▶ **WHAT IS EXPECTED**
Copy out, exactly, the first line of the entries below and every line after it through the one containing "theorem responseClassTable : Obligations.ResponseClassTable".

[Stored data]
- - -
/-- Settles O41: for both sources the body runs on the payload, and the host reads the contract's outcome after it. -/
theorem classifyRefinesItsContract : Obligations.ClassifyRefinesItsContract := by
  refine ⟨fun s q hl hin => ?_, fun s q hout => ?_⟩
  · obtain ⟨t, ht, -, houtcome⟩ := exec_classify_in_reports hin hl
    exact ⟨t, ht, houtcome⟩
  · obtain ⟨t, ht, -, houtcome⟩ := exec_classify_out_reports hout
    exact ⟨t, ht, houtcome⟩

/-- Settles O38: the eight codes by lookup, and every other code is in no row of the catalog. -/
theorem responseClassTable : Obligations.ResponseClassTable := by
  refine ⟨rfl, rfl, rfl, rfl, rfl, rfl, rfl, rfl, fun code hF0 hF2 hF3 hF4 hF5 hF6 hF8 hFA => ?_⟩
  refine classIn_eq_noClass ?_
  simp only [catalog, List.forall_mem_cons]
  exact ⟨hF0.symm, hF2.symm, hF3.symm, hF4.symm, hF5.symm, hF6.symm, hF8.symm, hFA.symm, List.forall_mem_nil _⟩

end Sys2Proof.Claims
end

section
/-!
PROOFS. The statements about errors (`60_exceptions.md`): the row of R162 that ERR falls in after each command, and what
a command that raises leaves alone (R160). The first goes by `ErrIn`, body by body; the second puts together `BodyOf`
(OUT and the input) and `Ending` (the sequence state).
-/

namespace Sys2Proof.Machine

/-! ### The row of a command (R162) -/

/-- ERR holds one of the codes of `row` (R25, R162). -/
def ErrIn (row : List (BitVec 4)) (t : State) : Prop := ∃ c ∈ row, t.err = c.setWidth 8

theorem ErrIn.mono {row row' : List (BitVec 4)} {t : State} (h : ErrIn row t) (hsub : row ⊆ row') : ErrIn row' t := by
  obtain ⟨c, hc, ht⟩ := h
  exact ⟨c, hsub hc, ht⟩

theorem errIn_setErr {row : List (BitVec 4)} {e : ErrCode} (h : e.code ∈ row) (s : State) : ErrIn row (s.setErr e) :=
  ⟨e.code, h, rfl⟩

/-- Every row lists 0x0 first, the code of a command that raises nothing. -/
theorem errIn_of_noError {row : List (BitVec 4)} {t : State} (h : t.err = 0x00) : ErrIn (0x0 :: row) t :=
  ⟨0x0, List.mem_cons_self, h⟩

/-- A command that checks IN_LEN and reads IN adds ILLEGAL_LENGTH to the errors of its body (R77). -/
theorem checkedInput_errIn {row : List (BitVec 4)} {body : List Byte → Result} {s1 t : State} (hrow : 0xD ∈ row)
    (hbody : ∀ p, body p = .next t → ErrIn row t)
    (h : checkInputLength s1 (consumeInput s1 body) = .next t) : ErrIn row t := by
  rcases checkInputLength_next h with ⟨-, rfl⟩ | ⟨-, h⟩
  · exact errIn_setErr hrow _
  · obtain ⟨p, -, hp⟩ := consumeInput_next h
    exact hbody p hp

theorem packWith_errIn {build : List Byte → List Byte} {sa op : Byte} {s t : State}
    (h : packWith build sa (beginCommand op s) = .next t) : ErrIn [0x0, 0xD, 0xA] t := by
  rcases packWith_next h with ⟨-, rfl⟩ | ⟨-, -, rfl⟩ | ⟨-, p, -, rfl⟩
  · exact errIn_setErr (by decide) _
  · exact errIn_setErr (by decide) _
  · exact errIn_of_noError rfl

theorem unpackBody_errIn {f : List Byte} {op : Byte} {s t : State}
    (h : unpackBody f (beginCommand op s) = .next t) : ErrIn [0x0, 0x2, 0x3] t := by
  rcases unpackBody_next h with ⟨-, rfl⟩ | ⟨-, -, rfl⟩ | ⟨-, -, rfl⟩
  · exact errIn_setErr (by decide) _
  · exact errIn_setErr (by decide) _
  · exact errIn_of_noError rfl

theorem classifyBody_errIn {q : List Byte} {op : Byte} {s t : State}
    (h : classifyBody q (beginCommand op s) = .next t) : ErrIn [0x0, 0x4, 0x5, 0x6, 0x7] t := by
  rcases classifyBody_next h with
    ⟨-, rfl⟩ | ⟨rest, -, rfl⟩ | ⟨-, rfl⟩ | ⟨rest, -, rfl⟩ | ⟨sub, rest, -, -, rfl⟩ | ⟨code, rest, -, -, -, rfl⟩
  case inr.inl => exact errIn_of_noError rfl
  all_goals exact errIn_setErr (by decide) _

/-- Each ending of a command is an error of its row or leaves the prologue's ERR = 0. -/
theorem exec_errIn {i : Instr} {s t : State} (h : exec i s = .next t) : ErrIn (possibleErrors i) t := by
  cases i with
  | cksum | cksumb | stuff =>
    refine checkedInput_errIn (by decide) (fun p hp => ?_) h
    cases hp
    exact errIn_of_noError rfl
  | pack sa => exact packWith_errIn h
  | packs sa => exact packWith_errIn h
  | unpack =>
    rcases execUnpack_next h with ⟨-, rfl⟩ | ⟨-, rfl⟩ | ⟨-, -, f, -, h⟩
    · exact errIn_setErr (by decide) _
    · exact errIn_setErr (by decide) _
    · exact (unpackBody_errIn h).mono (by decide)
  | classify src =>
    cases src with
    | inBuf => exact checkedInput_errIn (by decide) (fun _ hq => (classifyBody_errIn hq).mono (by decide)) h
    | outBuf => exact classifyBody_errIn h
  | seqNext =>
    rw [exec, execSeqNext_eq] at h
    cases h
    exact errIn_of_noError rfl
  | seqRetry =>
    rcases execSeqRetry_next h with ⟨-, rfl⟩ | ⟨-, rfl⟩
    · exact errIn_of_noError rfl
    · exact errIn_setErr (by decide) _
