-- ==== Sys2Proof/Syntax.lean ====
section
/-! DEFINITION. The commands of the VN9460 block: one constructor per row of the opcode table, with the operands each needs, and the shapes of what
arrives from outside (frames, messages). -/

namespace Sys2Proof.Machine

/-- One ASDU of an SV frame (R82, R83). -/
structure Asdu where
  smpCnt : Nat
  smpSynch : Nat
  confRev : Nat
  seqData : List Byte
  deriving DecidableEq, Repr

/-- The fields of a GOOSE APDU (R83). -/
structure Goose where
  stNum : Nat
  sqNum : Nat
  ttl : Nat
  confRev : Nat
  allData : List Byte
  deriving DecidableEq, Repr

/-- The APDU of an SV or GOOSE frame. -/
inductive Apdu where
  | sv (asdus : List Asdu)
  | goose (g : Goose)
  | malformed
  deriving DecidableEq, Repr

/-- An IEC 62351-6 authentication extension: key identifier and tag (R86, R87). -/
structure RxExt where
  kid : Nat
  tag : List Byte
  deriving DecidableEq, Repr

/-- An inbound Ethernet frame as the port's parser sees it (R75): length in bytes with FCS, an FCS or code error, addresses, VLAN, EtherType, the HSR tag
or PRP trailer (its sequence number, R83), the SV or GOOSE fields, and the octets that authentication covers or that another protocol carries. Mark: DEDUCED (log 33). -/
structure RxFrame where
  len : Nat
  errored : Bool
  dmac : Nat
  smac : Nat
  vid : Option Nat
  pcp : Nat
  etype : Nat
  red : Option Nat
  appid : Nat
  idOctets : List Byte
  sim : Bool
  apdu : Apdu
  ext : Option RxExt
  octets : List Byte
  raw : List Byte
  deriving DecidableEq, Repr

/-- A configuration item of a mirror transfer (R255): block, index, word offset, value. -/
structure CfgItem where
  block : Nat
  index : Nat
  offset : Nat
  value : Word
  deriving DecidableEq, Repr

/-- What a mirror transfer carries, record by record (R255); lines are (bank, line, poisoned, 64 bytes), queues (queue, HEAD, TAIL, FULLCNT). -/
structure MirrorMsg where
  frame : Nat
  epoch : Nat
  trunc : Bool
  resync : Bool
  st : Nat
  digest : Nat
  pdigest : Nat
  hold : Nat
  health : Nat
  handover : Bool
  departure : Bool
  switch : Nat
  pins : Option (List Byte)
  config : List CfgItem
  cues : List (Nat × List Word)
  queues : List (Nat × Nat × Nat × Nat)
  checkpoints : List (Nat × List Byte)
  lines : List (Nat × Nat × Bool × List Byte)
  deriving DecidableEq, Repr

/-- The header of a Troupe message that arrives (R277): FRAG is the fragment count and `len` the longest fragment; the MAC address it came from, whether the tag of a protected one
verifies, and whether that is under an old session key, kept for an open KEY exchange (R280). -/
structure THead where
  ver : Nat
  id : Nat
  slot : Nat
  frag : Nat
  prot : Nat
  len : Nat
  seq : Nat
  frame : Nat
  st : Nat
  mac : Nat
  tagOk : Bool
  old : Bool
  deriving DecidableEq, Repr

/-- What a HEALTH message says (R279). -/
structure THealth where
  word : Word
  mode : Nat
  offset : Int
  call : Nat
  rate : Nat
  hold : Nat
  deriving DecidableEq, Repr

/-- A group key that a KEY message carries (R279, R285), and whether it unwraps. -/
structure TKey where
  entry : Nat
  kid : Nat
  change : Nat
  overlap : Nat
  len256 : Bool
  value : Nat
  wrapOk : Bool
  deriving DecidableEq, Repr

/-- A Prompt Book record that a SUMMARY carries (R286). -/
structure TRec where
  st : DWord
  code : Nat
  sev : Nat
  rep : Nat
  words : List Word
  deriving DecidableEq, Repr

/-- A request that waits at a Terrace sub-bank (R200, R201): its master, how many fabric cycles it has waited, whether it is a rescue read of the mirror, whether it writes, its
address, length and data, what the check bits find (0 nothing, 1 a corrected bit, 2 an uncorrectable word), and of an atomic which one it is (1 swap, 2 add, 3 compare and swap; 0 no
atomic), its data the operand and, of a compare and swap, the new doubleword after it. -/
structure TReq where
  master : Nat
  waited : Nat
  rescue : Bool
  write : Bool
  addr : Nat
  len : Nat
  data : List Byte
  ecc : Nat
  atomic : Nat
  deriving DecidableEq, Repr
- - -
▶ **ANSWER SECTION**
/-- Settles O41: for both sources the body runs on the payload, and the host reads the contract's outcome after it. -/
theorem classifyRefinesItsContract : Obligations.ClassifyRefinesItsContract := by
  refine ⟨fun s q hl hin => ?_, fun s q hout => ?_⟩
  · obtain ⟨t, ht, -, houtcome⟩ := exec_classify_in_reports hin hl
    exact ⟨t, ht, houtcome⟩
  · obtain ⟨t, ht, -, houtcome⟩ := exec_classify_out_reports hout
    exact ⟨t, ht, houtcome⟩

/-- Settles O38: the eight codes by lookup, and every other code is in no row of the catalog. -/
theorem responseClassTable : Obligations.ResponseClassTable := by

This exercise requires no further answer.